Isuzu Motors South Africa (IMSAf) renovated and extended the derelict, unsafe one room house of an elderly woman who lives with her 17-year-old granddaughter, in Walmer Township, Port Elizabeth.

The extension to the one room house of Nosheleni Ncanywa (80) was built from 90% recycled materials from Isuzu’s manufacturing plant. The house now includes two bedrooms, an indoor bathroom, a study, a kitchen with a pantry area, a living room, a dining room and running water.

According to Elvis Mongezi Hermans, IMSAf Senior Vice President of Human Capital and Corporate Services, the living circumstances of Ncanywa was discovered when his church group visited the Gqebera community late last year.

“What I saw that day when I visited the gogo’s house, touched my heart.
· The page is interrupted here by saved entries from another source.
-- ==== Sys2Proof/Machine/Fence.lean ====
section
/-!
DEFINITION. Fences and their release, clearing sticky bits, the warm restart, global persistent flush and controlled power-down (spec/16 R431 to R443).
-/
namespace Sys2Proof.Machine
open Sys2Proof

/-! ### Fencing (R437) -/

/-- A port is fenced: held in Disabled, its loss declared at the next boundary; the prefetched lines of its windows are discarded without counting. -/
def State.portFence (s : State) (n : Nat) : State :=
  (s.portDisable n).setVmp fun v => { v with lines := v.lines.filter fun l => s.winPort l.win != n }

/-- The effect of a fence on its unit. -/
def State.applyFence (s : State) (u : FUnit) : State :=
  match u with
  | .lane b l => s.laneFence b l
  | .bank _ => s
  | .port n => s.portFence n
  | .link m => s.mlFence m
  | .slice h => s.homeFence h
  | .chan c => (s.chanFence c).fencedDemote s.coherentGran
  | .qp q => s.setQp q qpError
  | .win w => s.setVmp fun v => { v with lines := v.lines.filter fun l => l.win != w }

/-- The fences that the running command has raised take effect, in order; a fence may raise further ones. -/
def State.settleFences (s : State) : Nat → State
  | 0 => s
  | n + 1 =>
    match s.flt.fenceQ with
    | [] => s
    | u :: rest => State.settleFences ((s.setFlt fun f => { f with fenceQ := rest }).applyFence u) n

/-- The end of a command: its fences take effect in the same clock (R431). DEDUCED (log entry 4). -/
def State.settle (s : State) : State := s.settleFences 64

/-- The effect of a release on its unit. -/
def State.applyRelease (s : State) (u : FUnit) : State :=
  match u with
  | .lane b l => s.laneRelease b l
  | .bank b => s.bankCleared b
  | .port n => if s.on F.EP_LINK_CMD_DISABLE (dPort n) then s else s.portEnable n
  | .link m => s.mlRelease m
  | .slice h => s.homeRelease h
  | .chan c => s.chanRelease c
  | .qp q => s.setQp q qpDisabled
  | .win _ => s

/-- Whether every bit that fences a unit is clear. -/
def State.fenceOver (s : State) (u : FUnit) : Bool := s.flt.fences.all fun e => e.1 != u || !s.pendingBit e.2

/-- A fenced unit is released at its instant (R436). -/
def State.unitRelease (s : State) (u : FUnit) : State :=
  if s.flt.released.contains u && s.fenceOver u then
    let n := ((s.flt.fences.find? fun e => e.1 == u).map (·.2)).getD 0
    ((s.faultLog 4 n 0).setFlt fun f =>
      { f with fences := f.fences.filter (fun e => e.1 != u), released := f.released.filter (· != u) }).applyRelease u
  else s

/-- The unit that a kind and a number name: lane (16 × bank + lane), bank, port, link, home agent slice, channel, queue pair, window. -/
def unitOf (kind n : Nat) : FUnit :=
  match kind with
  | 0 => .lane (n / 16) (n % 16)
  | 1 => .bank n
  | 2 => .port n
  | 3 => .link n
  | 4 => .slice n
  | 5 => .chan n
  | 6 => .qp n
  | _ => .win n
I presented her living conditions to my colleagues at work and immediately a plan of action was crafted,”

said Hermans.

He explained that this project addresses a key element of the United Nations Sustainable Development Goals number 10 (Reduced Inequality) by providing shelter, food, clean water and energy and improved living conditions aimed at restoring human dignity.

“IMSAf’s waste philosophy of reduce, reuse and recycle is an integral part of our environmental management and Ncanywa’s new house echoes our philosophy. I believe that we have restored the dignity and living conditions of these two people,”

said Hermans.

The building materials used for this house were waste materials collected from IMSAf’s waste yard

IMSAf partnered with Kevin Kimwelle, community architect and social entrepreneur, who collects waste and discarded materials from informal recyclers and local businesses for building purposes. The building materials used for this house were waste materials collected from IMSAf’s waste yard. As a landfill free company, who regards environmental management as key business priority, IMSAf recycles 95% of its waste generated at its operations in Port Elizabeth. The 5% non-recyclable waste is sent to an energy recovery facility in Johannesburg.

The building materials such as metal frames, metal sheets and wood which Kimwelle collected from the waste yard were re-engineered and repurposed for the structure.

The architect created a passive design so that the building can breathe – the house warms itself in winter and is cool in summer. Moreover, he created the space ensuring as much natural light is brought into the building so that it uses less energy.

IMSAf Corporate Communications Manager, Gishma Johnson, said the project was made possible through partnerships. IMSAf’s employees volunteered their labour over weekends, while local truck dealer, Isuzu Truck Centre (ITC) Port Elizabeth, provided a truck to transport the waste from IMSAf to the waste rework facility and to the building site. Accommodation for Ncanywa and her grand-daughter, Sikhunjulwe, during the tear-down and construction phase was provided by The Home Market at the Walmer Links Apartments close to Walmer Township.

“We are extremely grateful to Lance del Monte and team from The Home Market and Brian Riddle from ITC PE for their support. The collaboration resulted in a project which we can all be proud of,”

said Johnson.

Isuzu’s waste is not wasted
Nosheleni Ncanywa, left and her granddaughter Sikhunjulwe Ncanywa stands in the middle of their newly renovated house.